During the subsequent roughly one-and-a-half hour chat, Claiborne discussed her day-to-day frustrations with her government job, and the FBI agent thanked her for being such a good friend to Chinese foreign intelligence. Unsurprisingly, she did not report the visit to her bosses in DC. After all, that would mean drawing attention to the fact that she'd been trading Top Secret reports for cash and lavish gifts—intended for herself and a friend—including fashion school tuition, a sewing machine, an iPhone, and a trip to Thailand since at least 2010, the feds say.
Claiborne's motivations weren't complicated, if you buy the government's line: As the complaint puts it, her "constant financial difficulties" made her vulnerable to foreign agents. There may also have been a romantic component: Claiborne seemed determined to help an unnamed man saddled with student debt pay for fashion school in Shanghai, according to the feds.

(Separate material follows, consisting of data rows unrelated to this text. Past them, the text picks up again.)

-- ==== Sys2Proof/Machine/LaneSteps.lean ====
section
/-!
DEFINITION. The steps of a core's lane side: passes, sub-steps, repetitions, returns of loads, arrivals of requests at their homes, promotion
(R18, R19, R22, R158, R162, R169, R183, R225, R226, R270).
-/

namespace Sys2Proof.Machine

/-- What a lane compute or mask instruction makes in a lane; nothing of an instruction that runs otherwise. -/
def laneMade (i : Instr) : LaneFn :=
  match i with
  | .fadd x => madeFadd x
  | .fsub x => madeFsub x
  | .fmul x => madeFmul x
  | .ffma x => madeFfma x
  | .ffms x => madeFfms x
  | .fsqrt x => madeFsqrt x
  | .fdiv x => madeFdiv x
  | .fmin x => madeFmin x
  | .fmax x => madeFmax x
  | .fabs x => madeFabs x
  | .fneg x => madeFneg x
  | .fcpys x => madeFcpys x
  | .fclass x => madeFclass x
  | .frnd x => madeFrnd x
  | .fcmp x => madeFcmp x
  | .frcp x => madeTrans 0x0E x
  | .frsq x => madeTrans 0x0F x
  | .fexp2 x => madeTrans 0x11 x
  | .flog2 x => madeTrans 0x12 x
  | .fsin x => madeTrans 0x13 x
  | .fcos x => madeTrans 0x14 x
  | .fsinpi x => madeTrans 0x15 x
  | .fcospi x => madeTrans 0x16 x
  | .ftanh x => madeTrans 0x17 x
  | .cvt x => madeCvt x
  | .fpack x => madeFpack x
  | .cvtq x => madeCvtq x
  | .cvtdq x => madeCvtdq x
  | .iadd x => madeIadd x
  | .isub x => madeIsub x
  | .imul x => madeImul x
  | .imulh x => madeImulh x
  | .imad x => madeImad x
  | .imin x => madeImin x
  | .imax x => madeImax x
  | .iabs x => madeIabs x
  | .laneAnd x => madeLaneAnd x
  | .laneOr x => madeLaneOr x
  | .laneXor x => madeLaneXor x
  | .laneAndn x => madeLaneAndn x
  | .laneShl x => madeLaneShl x
  | .laneShr x => madeLaneShr x
  | .laneSra x => madeLaneSra x
  | .lanePopc x => madeLanePopc x
  | .laneClz x => madeLaneClz x
  | .bfe x => madeBfe x
  | .bfi x => madeBfi x
  | .icmp x => madeIcmp x
  | .idot4 x => madeIdot4 x
  | .sel x => madeSel x
  | .mov x => madeMov x
  | .mlog x => madeMlog x
  | .mset x => madeMset x
  | _ => fun _ _ _ => (.none, 0)

/-- The flight of a team in a slot, oldest first. -/
def flightIn (t : Team) (k : SlotKind) : Option Nat :=
  (t.flights.find? fun p => match laneParts p.2.instr with
    | some (op, _) => slotOf op == k
    | none => false).map fun p => p.1

/-- Whether a team's streams run: resident, not stopped, no request of it parked (R346). -/
def running (t : Team) : Bool := t.mode == .running && t.parked.isNone

/-- Whether a team's flight in a slot may be served: the team runs; while an access of it is parked only what issued before that access
goes on, which is no memory instruction (R347, R403). -/
def slotServes (t : Team) (sl : SlotKind) : Bool := running t || (t.mode == .running && sl != .ls)

/-- A team issues: where it was ready in neither stream for 4096 clocks of its island or more, a SWITCH record is written (R372). -/
def noteSwitch (s : State) (k : Nat) : State :=
  match tget s.teams k with
  | none => s
  | some t =>
    match t.idle with
    | none => s
    | some (n, why) =>
      let s1 := setTeam s k { t with idle := none }
      if 4096000 ≤ n then filmTeam s1 t 0x11 (BitVec.ofNat 64 (min (n / 1000) (2 ^ 32 - 1) + why * 2 ^ 32)) else s1

/-- A slot issues to a team (R18): the team leaves promotion, and with it every team promoted before it, which was not ready; it is the
one that issued on the slot latest. -/
def takeSlot (s : State) (core : Nat) (sl : SlotKind) (k : Nat) : State :=
  let c := coreOf s core
  let mine := c.arb.filter fun x => x.slot == sl
  let after := (mine.dropWhile fun x => x.team != k).drop 1
  let vd := match tget s.teams k with
    | some t => t.vd
    | none => 0
  noteSwitch (countSlot (setCore s core { c with
    arb := (c.arb.filter fun x => x.slot != sl) ++ after.map fun x => { x with fresh := false }
    last := (c.last.filter fun x => x != (sl, k)) ++ [(sl, k)] }) core vd) k

/-- Whether a flight waits for a matrix lease before it starts (R184). -/
def leaseWait (s : State) (t : Team) (fl : Flight) : Bool :=
  match laneParts fl.instr with
  | some (op, x) => slotOf op == .matrix && wantsLease s t fl x && (islandAt s (islandOf t.core)).asks.contains (t.core, .matrix)
  | none => false

/-- Serve a team's flight in a slot; one that waits for its lease takes no slot. -/
def serveSlot (s : State) (k : Nat) (sl : SlotKind) (g : Nat → State → Team → Flight → Nat → LW → State) : State :=
  match tget s.teams k with
  | none => s
  | some t =>
    match slotServes t sl, flightIn t sl with
    | true, some f =>
      let waits := (tget t.flights f).any (leaseWait s t)
      let s1 := if waits then s else takeSlot s t.core sl k
      onFlight s1 k f (g f s1)
    | _, _ => s

/-- LANE_PASS. -/
def execLanePass (k : Nat) (s : State) : Out :=
  .next (serveSlot s k .lane fun f u _ fl _ _ => servePass (laneMade fl.instr) u k f)

/-- LS_SUBSTEP. -/
def execLsSubstep (k : Nat) (s : State) : Out :=
  .next (serveSlot s k .ls fun f u t fl op x => match op with
    | 0x63 | 0x64 => serveAtomic u k f t fl op x
    | 0x65 | 0x66 => serveElement u k f t fl op x
    | 0x67 => servePref u k f t fl op x
    | _ => serveAccess u k f t fl op x)

/-- MATRIX_REPETITION. -/
def execMatrixRepetition (k : Nat) (s : State) : Out :=
  .next (serveSlot s k .matrix fun f u t fl op x => serveMatrix u k f t fl op x)

/-! ### Returns -/

/-- A value comes back: the registers take it, and an acquire acts (R162, R166). -/
def giveBack (s : State) (k : Nat) (d : Dest) (ps : List Piece) (acq : Bool) : State :=
  let s1 := modTeam s k fun t => match d with
    | .sreg r => ws t r (BitVec.ofNat 64 ((ps.map fun p => p.val).headD 0))
    | _ => takePieces t d ps
  if acq then acquireNow s1 k else s1

/-- LOAD_RETURN: of a request, or of a fabric request. -/
def execLoadReturn (r : Nat) (s : State) : Out :=
  .next (match tget s.reqs r with
  | some q => if q.done then giveBack { s with reqs := tdel s.reqs r } q.team q.dest q.pieces q.acq else s
  | none =>
    match tget s.fabs r with
    | some q =>
      if q.done && q.copy == 0 then giveBack { s with fabs := tdel s.fabs r } q.team q.dest q.pieces q.acq else s
    | none => s)

/-! ### Arrivals (R164, R166, R225, R226, R270, R271, R393) -/

/-- The requests in the ordered channel of a pair of dies, in the order they entered it. -/
def channelOf (s : State) (src dst : Nat) : List (Nat × Req) :=
  s.reqs.filter fun p => p.2.src == src && p.2.home == dst && !p.2.done

/-- Fill L1 sectors of a core for a VD from the homes, now (R166). -/
def l1Fill (s : State) (core vd : Nat) (sectors : List Nat) : State :=
  let (m, s1) := fresh s
  let c := coreOf s1 core
  setCore s1 core { c with
    l1 := sectors.foldl (fun l q => tput l q (BitVec.ofNat 128 (mget s1.mem (16 * q) 16), m, vd)) c.l1 }

/-- A store that writes a whole sector clears its poison (R393). -/
def clearPoison (s : State) (ps : List Piece) : State :=
  let whole := (sectorsOf ps).filter fun q => (upFrom (16 * q) 16).all fun b => ps.any fun p =>
    decide (p.key ≤ b) && decide (b < p.key + p.size)
  { s with poison := s.poison.filter fun q => !whole.contains q }

/-- Agents whose requests the counters of R271 do not count carry this core number. -/
def noCore : Nat := 1024

/-- The bytes of data a request and its reply carry between dies (R350): what a load brings back or a store takes there; of an atomic its
operands, and the old values where they go back. -/
def dataBytes (r : Req) : Nat :=
  let n := (r.pieces.map fun p => p.size).foldl (fun a b => a + b) 0
  match r.kind with
  | .load | .store | .event _ _ _ _ => n
  | .atom op =>
    let cas : Bool := match op with
      | .lane o _ => o == 7
      | .scalar o => o == .cas
    (if cas then 2 * n else n) + (if r.dest == .none then 0 else n)

/-- A request performs at its home. -/
def performReq (s : State) (key : Nat) (r : Req) : State :=
  let (m, ps) := performPieces r.kind s.mem r.pieces
  let s0 := meter { s with mem := m } r.vd 3 (dataBytes r * edges r.src r.home)
  let s1 := if r.core < noCore then countReq s0 r.vd r.core r.home else s0
  let s2 := if r.kind == .store then clearPoison s1 r.pieces else s1
  let s3 := if isRead r.kind && (r.dest != .none || r.kind != .load) then consume s2 r.vd (if r.core < noCore then srcCore r.core else srcVdc r.src) (sectorsOf r.pieces) else s2
  let s4 := if isWrite r.kind then markDirty (l1Drop s3 r.core (sectorsOf r.pieces)) r.vd (sectorsOf r.pieces) else s3
  let s5 := if r.fill then l1Fill s4 r.core r.vd (sectorsOf r.pieces) else s4
  if r.dest == .none && !r.acq then { s5 with reqs := tdel s5.reqs key }
  else { s5 with reqs := tput s5.reqs key { r with pieces := ps, done := true } }

/-- HOME_REQUEST_ARRIVAL: the oldest request of a channel between two dies performs; on one die, any that overtakes no older request
of its bytes. -/
def execHomeRequestArrival (src dst i : Nat) (s : State) : Out :=
  let ch := channelOf s src dst
  .next (match ch[i]? with
  | some (key, r) =>
    let older := ch.take i
    if isEvent r.kind then s
    else if src ≠ dst ∧ i ≠ 0 then s
    else if older.any fun p => piecesMeet p.2.pieces r.pieces then s
    else performReq s key r
  | none => s)

end Sys2Proof.Machine
end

Still, even though she was apparently willing to fork over info on US-Sino relations to spies, Claiborne seems to have expressed some misgivings about the whole arrangement.
"I don't want to be indebted to anyone but God," she wrote in an August 2013 note. "This has been too much for me from the beginning and I want to be free of this."

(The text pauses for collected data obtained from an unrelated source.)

/-- Eight bytes of BAR0 (R333): the control page, the request counters, the meters, the MSI-X table and its pending bits (log 106), the
kick pages; bytes not listed read 0. -/
def bar0Read (s : State) (vd : Nat) (d : Vd) (off : Nat) : Word64 :=
  let in_ := off % 0x4000
  match off / 0x4000 with
  | 0 => controlReg d in_
  | 1 => sget d.counters (in_ / 8)
  | 2 => if in_ < 0x48 then sget d.meters (in_ / 8) else 0
  | 3 => if in_ < 80 then sget d.msix (in_ / 8) else if in_ = 0x2000 then d.pba.zeroExtend 64 else 0
  | n + 4 => if n < d.queues then (match tget s.queues (queueKey vd n) with
    | some q => kickReg q in_
    | none => 0) else 0

/-- The newest capsule that lists a view of a VD's owner; 0 for none (R384). -/
def capNew (s : State) (d : Vd) : Nat :=
  ((s.pkg.capsules.filter fun p => p.2.vviews.any fun v => v.2.1 == d.owner && !p.2.vreleased.contains v.1).map fun p => p.2.id).foldl max 0

/-- Four bytes of the capability as they read (R384); it is the last of its list. -/
def capRead (s : State) (d : Vd) (off : Nat) : Nat :=
  match off with
  | 0x00 => 0x0001000B
  | 0x04 => 0x02014B43
  | 0x08 => capNew s d % 2 ^ 32
  | 0x0C => d.cap.sel.toNat
  | 0x10 => d.cap.dstlo.toNat
  | 0x14 => d.cap.dsthi.toNat
  | 0x18 => d.cap.dstlen.toNat
  | 0x1C => d.cap.status * 4 + d.cap.error * 16 + d.cap.written % 2 ^ 24 * 256
  | _ => 0

/-- The bytes that a host read of registers brings: all ones where the VD has no function, or the access is not of the size and alignment
the page takes (R333, R384). -/
def registerBytes (s : State) (vd : Nat) (isCap : Bool) (off n : Nat) : List Byte :=
  match tget s.vds vd with
  | none => List.replicate n 0xFF
  | some d =>
    let size := if isCap then 4 else 8
    if d.state = .free ∨ n ≠ size ∨ off % size ≠ 0 ∨ (if isCap then 0x20 else 2 ^ 23) ≤ off then List.replicate n 0xFF
    else if isCap then bytesOf (capRead s d off) 4 else bytesOf (bar0Read s vd d off).toNat 8

/-- HOST_READ: through BAR2 a coherent read at the homes, all ones where it faults; of BAR0 or the capability, the register (R5, R333). -/
def execHostRead (vd : Nat) (ipa : HostAddr) (n : Nat) (s : State) : Out :=
  .next (match ipa with
  | .bar2 a =>
    (match hostTargets s vd a n .read with
    | some l => hostWalks (meter { s with out := s.out ++ l.flatMap fun p => homeBytes s vd p.1 p.2 } vd 5 n) vd a n .read
    | none => hostWalks { hostErr s vd with out := s.out ++ List.replicate n 0xFF } vd a n .read)
  | .bar0 off => { s with out := s.out ++ registerBytes s vd false off n }
  | .cap off => { s with out := s.out ++ registerBytes s vd true off n })

/-! ### Creation (R330, R331, R336) -/

/-- Whether an ASID belongs to no address space of a VD that is not FREE (R332). -/
def asidFree (s : State) (asid : Nat) : Bool := s.vds.all fun p => p.2.state == .free || !(p.2.asids.any fun a => a.2 == asid)

/-- Whether no list member stands twice. -/
def noRepeat : List Nat → Bool
  | [] => true
  | a :: r => !r.contains a && noRepeat r

/-- Whether the fields of a creation request are in the ranges of R331 (and R1, R283, R332, R338, R339); a VD is served by the port of a die
that works. -/
def vdCfgOk (s : State) (c : VdCfg) : Bool :=
  decide (c.vd < 256 * (workingDies s).length) && decide (c.vdies ∈ [1, 2, 4]) && decide (c.vdies ≤ (workingDies s).length) && c.vmap.length == c.vdies &&
  (c.vmap.all fun d => (workingDies s).contains d) && decide (1 ≤ c.weight) && decide (c.weight ≤ 255) &&
  decide (c.corecap ≤ 1024) && (c.asids.all fun a => decide (a.1 < 8) && decide (a.2 < 8192) && asidFree s a.2) &&
  noRepeat (c.asids.map fun a => a.1) && noRepeat (c.asids.map fun a => a.2) &&
  decide (c.grants.length ≤ 64) && decide (c.windows.length ≤ 8) && (c.windows.all fun w => decide (w.length ≤ 16)) &&
  decide (c.fwpages ≤ 2 ^ 32) && decide (1 ≤ c.nodes.length) && decide (c.nodes.length ≤ 64) && c.fwpages % c.nodes.length == 0 &&
  decide (1 ≤ c.ftmo) && decide (c.ftmo ≤ 1000) && decide (c.groups.length ≤ 4) &&
  c.jbase.toNat % 32 == 0 && c.fbase.toNat % 32 == 0 &&
  decide (c.jsize ∈ (upFrom 6 19).map fun n => 2 ^ n) && decide (c.fsize ∈ (upFrom 6 11).map fun n => 2 ^ n) &&
  c.s2root % 4096 == 0 && ([c.s2root, c.grantsAt, c.windowsAt, c.nodesAt, c.save].all fun a => decide (a < 2 ^ 40)) &&
  decide (c.budget < 2 ^ 32) && decide (c.watchdog < 2 ^ 32) && c.groups.all fun g => decide (g < 2 ^ 16)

It all kind of went downhill from there, according to the 60-page complaint, which is full of email correspondences that make Claiborne and her alleged spy friends seem like characters in the Coen Brothers movie Burn After Reading. The short version is that Claiborne got charged with obstructing an official proceeding and making false statements to the FBI, which are felony counts that could land her in prison for up to 25 years. She was arrested on Tuesday, and pleaded not guilty.

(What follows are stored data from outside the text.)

/-! ### Lane words -/

/-- R8, R11, R22, R118, R119, R149, R38. A lane compute or mask instruction that is ready, on a path of one pass, takes its word, writes in every
executing lane what it makes from the lane's operands, shifts it into the y file (or sets the lane's mask bit), and ORs the lanes'
flags into TSTAT; every other lane, every scalar register and every memory keeps its value. What each instruction makes is stated apart. -/
def Obligations.Lane_compute : Prop :=
  ∀ (s : State) (k : Nat) (t : Team) (i : Instr) (op : Nat) (x : LW), s.laneReady k t i op x → i.wf = true → t.width ≤ 1024 →
    swf t.v = true → swf t.w = true → swf t.y = true → swf t.m = true → passCount t t.cm ≤ 1 →
    i ∈ [Instr.vnop x, .fadd x, .fsub x, .fmul x, .ffma x, .ffms x, .fsqrt x, .fdiv x, .fmin x, .fmax x, .fabs x, .fneg x, .fcpys x,
      .fclass x, .frnd x, .fcmp x, .frcp x, .frsq x, .fexp2 x, .flog2 x, .fsin x, .fcos x, .fsinpi x, .fcospi x, .ftanh x, .cvt x,
      .fpack x, .iadd x, .isub x, .imul x, .imulh x, .imad x, .imin x, .imax x, .iabs x, .laneAnd x, .laneOr x, .laneXor x, .laneAndn x,
      .laneShl x, .laneShr x, .laneSra x, .lanePopc x, .laneClz x, .bfe x, .bfi x, .icmp x, .idot4 x, .sel x, .mov x, .mlog x, .mset x] →
    let out := fun (l : Nat) => laneMade i (fun wide o => operand s t x wide o l) (fun o => (rm t (o.ix.truncate 3)).getLsbD l) 0
    ∃ u t', exec i s = .next u ∧ tget u.teams k = some t' ∧ tookWord s t t' ∧ keepsScalar t t' ∧ t'.lq = t.lq ∧ sameMemories s u ∧
      (∀ l, execs t x l → laneMadeIn t t' x l (out l).1) ∧ (∀ l, ¬ execs t x l → sameLane t t' l) ∧
      ∀ b : Nat, t'.flags.getLsbD b = true ↔ t.flags.getLsbD b = true ∨ ∃ l, execs t x l ∧ (out l).2.getLsbD b = true

/-- R22, R24, R204. The passes of a path: every lane of it is in exactly one pass, a pass has at most one lane in a column, a lower lane of a column
comes in an earlier pass, and no pass is empty. LANE_PASS serves the lanes of the next pass of a compute instruction, which goes on to
the pass after it or is complete. -/
def Obligations.Passes : Prop :=
  (∀ (t : Team) (path : Lanes), t.width ≤ 1024 →
    (∀ l, (l < t.width ∧ path.getLsbD l = true) ↔ ∃ p, p < passCount t path ∧ l ∈ passLanes t path p) ∧
    (∀ p q l, l ∈ passLanes t path p → l ∈ passLanes t path q → p = q) ∧
    (∀ p q l j, l ∈ passLanes t path p → j ∈ passLanes t path q → columnOf t l = columnOf t j → (p < q ↔ l < j)) ∧
    (∀ p, p < passCount t path → passLanes t path p ≠ [])) ∧
  (∀ (s : State) (k f op : Nat) (t : Team) (fl : Flight) (x : LW), tget s.teams k = some t → running t = true →
    flightIn t .lane = some f → tget t.flights f = some fl → laneParts fl.instr = some (op, x) → fl.instr.wf = true → t.width ≤ 1024 →
    swf t.v = true → swf t.w = true → swf t.y = true → swf t.m = true →
    let out := fun (l : Nat) => laneMade fl.instr (fun wide o => rdOp s t fl x wide o l) (fun o => (rm t (o.ix.truncate 3)).getLsbD l) fl.lay.toNat
    let p := fl.at_.pass
    ∃ u t', exec (.lanePass k) s = .next u ∧ tget u.teams k = some t' ∧ keepsScalar t t' ∧ t'.lpc = t.lpc ∧ sameMemories s u ∧
      (∀ l, l ∈ passExec t fl p → laneMadeIn t t' x l (out l).1) ∧ (∀ l, l ∉ passExec t fl p → sameLane t t' l) ∧
      tget t'.flights f = if p + 1 < passCount t fl.path then some { fl with at_ := { fl.at_ with pass := p + 1 }, some_ := true } else none)

/-- R8, R14, R16, R27, R403, R404. A lane word that something keeps waiting changes nothing. One that names a v register at or above the
allocation traps REGRANGE with TADDR the index; one that LPROG tells to resume at a point it does not have traps ILLEGAL with
reason RESUME: any point of a cross-lane instruction, a pass beyond the last of a compute instruction. Neither has any other effect. R120. A compute
word that RTE resumed and that then traps REGRANGE leaves no resume point in LPROG. -/
def Obligations.Lane_issue : Prop :=
  ∀ (s : State) (k : Nat) (t : Team) (i : Instr) (op : Nat) (x : LW), actor s = some (k, t) → laneParts i = some (op, x) →
    (t.release = 0 ∨ laneFree s k t op x = false → exec i s = .next s) ∧
    (laneFree s k t op x = true → t.resume = none → op ≠ 0x65 → op ≠ 0x66 → ∀ r, beyond t op x = some r →
      exec i s = .next (takeTrap s k .regrange (BitVec.ofNat 64 r) true t.spc t.lpc none t.release)) ∧
    (laneFree s k t op x = true → op < 0x51 → ∀ p r, t.resume = some p → passReach t p = true → beyond t op x = some r →
      exec i s = .next (takeTrap s k .regrange (BitVec.ofNat 64 r) true t.spc t.lpc none t.release)) ∧
    (laneFree s k t op x = true → ∀ p, t.resume = some p → (0x51 ≤ op ∧ op ≤ 0x56) ∨ (op < 0x51 ∧ passCount t (pathOf t) ≤ p.pass) →
      exec i s = .next (takeTrap s k .illegal 268 true t.spc t.lpc none t.release))

/-- R40, R41, R134, R137, R138. The integer instructions, element by element in the range of the type: exact, then wrapped, or clamped under
.sat; no flag. ICMP holds when its condition holds for every element; IDOT4 adds four products to an accumulator. -/
def Obligations.Lane_integer_results : Prop :=
  ∀ (x : LW) (rd : Bool → Opnd → Nat) (rdm : Opnd → Bool) (n : Nat), x.ty ∈ [LTy.i32, .n32, .i16x2, .n16x2, .i8x4, .n8x4] →
    let w := elemWidth x.ty
    let a := fun e => elemInt x.ty (rd false x.a) e
    let b := fun e => elemInt x.ty (rd false x.b) e
    let c := fun e => elemInt x.ty (rd false x.c) e
    let wraps := fun (z : Int) => if signedTy x.ty then z.bmod (2 ^ w) else z % 2 ^ w
    let fits := fun (z : Int) => if x.flag then max (loOf x.ty) (min z (hiOf x.ty)) else wraps z
    let gives := fun (i : Instr) (g : Nat → Int) => ∃ v, laneMade i rd rdm n = (.val false v, 0) ∧ v < 2 ^ 32 ∧
      ∀ e, e < elemCount x.ty → elemInt x.ty v e = g e
    gives (.iadd x) (fun e => fits (a e + b e)) ∧
    gives (.isub x) (fun e => fits (a e - b e)) ∧
    gives (.imul x) (fun e => wraps (a e * b e)) ∧
    gives (.imulh x) (fun e => a e * b e / 2 ^ w) ∧
    gives (.imad x) (fun e => fits (a e * b e + c e)) ∧
    gives (.imin x) (fun e => min (a e) (b e)) ∧
    gives (.imax x) (fun e => max (a e) (b e)) ∧
    (signedTy x.ty = true → gives (.iabs x) (fun e => fits (max (a e) (-a e)))) ∧
    (∀ code, x.c.ix.toNat = code → code < 6 → ∃ v, laneMade (.icmp x) rd rdm n = (.bit v, 0) ∧
      (v = true ↔ ∀ e, e < elemCount x.ty → (code = 0 ∧ a e = b e) ∨ (code = 1 ∧ a e ≠ b e) ∨ (code = 2 ∧ a e < b e) ∨
        (code = 3 ∧ a e ≤ b e) ∨ (code = 4 ∧ a e > b e) ∨ (code = 5 ∧ a e ≥ b e))) ∧
    (elemCount x.ty = 4 →
      let acc : Word32 := BitVec.ofNat 32 (rd false x.c)
      let sum := (if signedTy x.ty then acc.toInt else acc.toNat) + a 0 * b 0 + a 1 * b 1 + a 2 * b 2 + a 3 * b 3
      ∃ v : Word32, laneMade (.idot4 x) rd rdm n = (.val false v.toNat, 0) ∧
        (x.flag = false → v = BitVec.ofInt 32 sum) ∧
        (x.flag = true → signedTy x.ty = true → v.toInt = max (-2 ^ 31) (min sum (2 ^ 31 - 1))) ∧
        (x.flag = true → signedTy x.ty = false → (v.toNat : Int) = max 0 (min sum (2 ^ 32 - 1))))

Perhaps more interesting than the correspondence itself is the fact that the complaint also make frequent reference about how susceptible Claiborne was by virtue of her low pay. According to Glassdoor, the base salary for someone with her original job description is now about $52,000––which is close to the median household income in the United States. If you're going to give someone Top Secret clearance, a devil's advocate might argue, you should probably pay them enough that they're not tempted to trade US intelligence for things like a pair of slippers.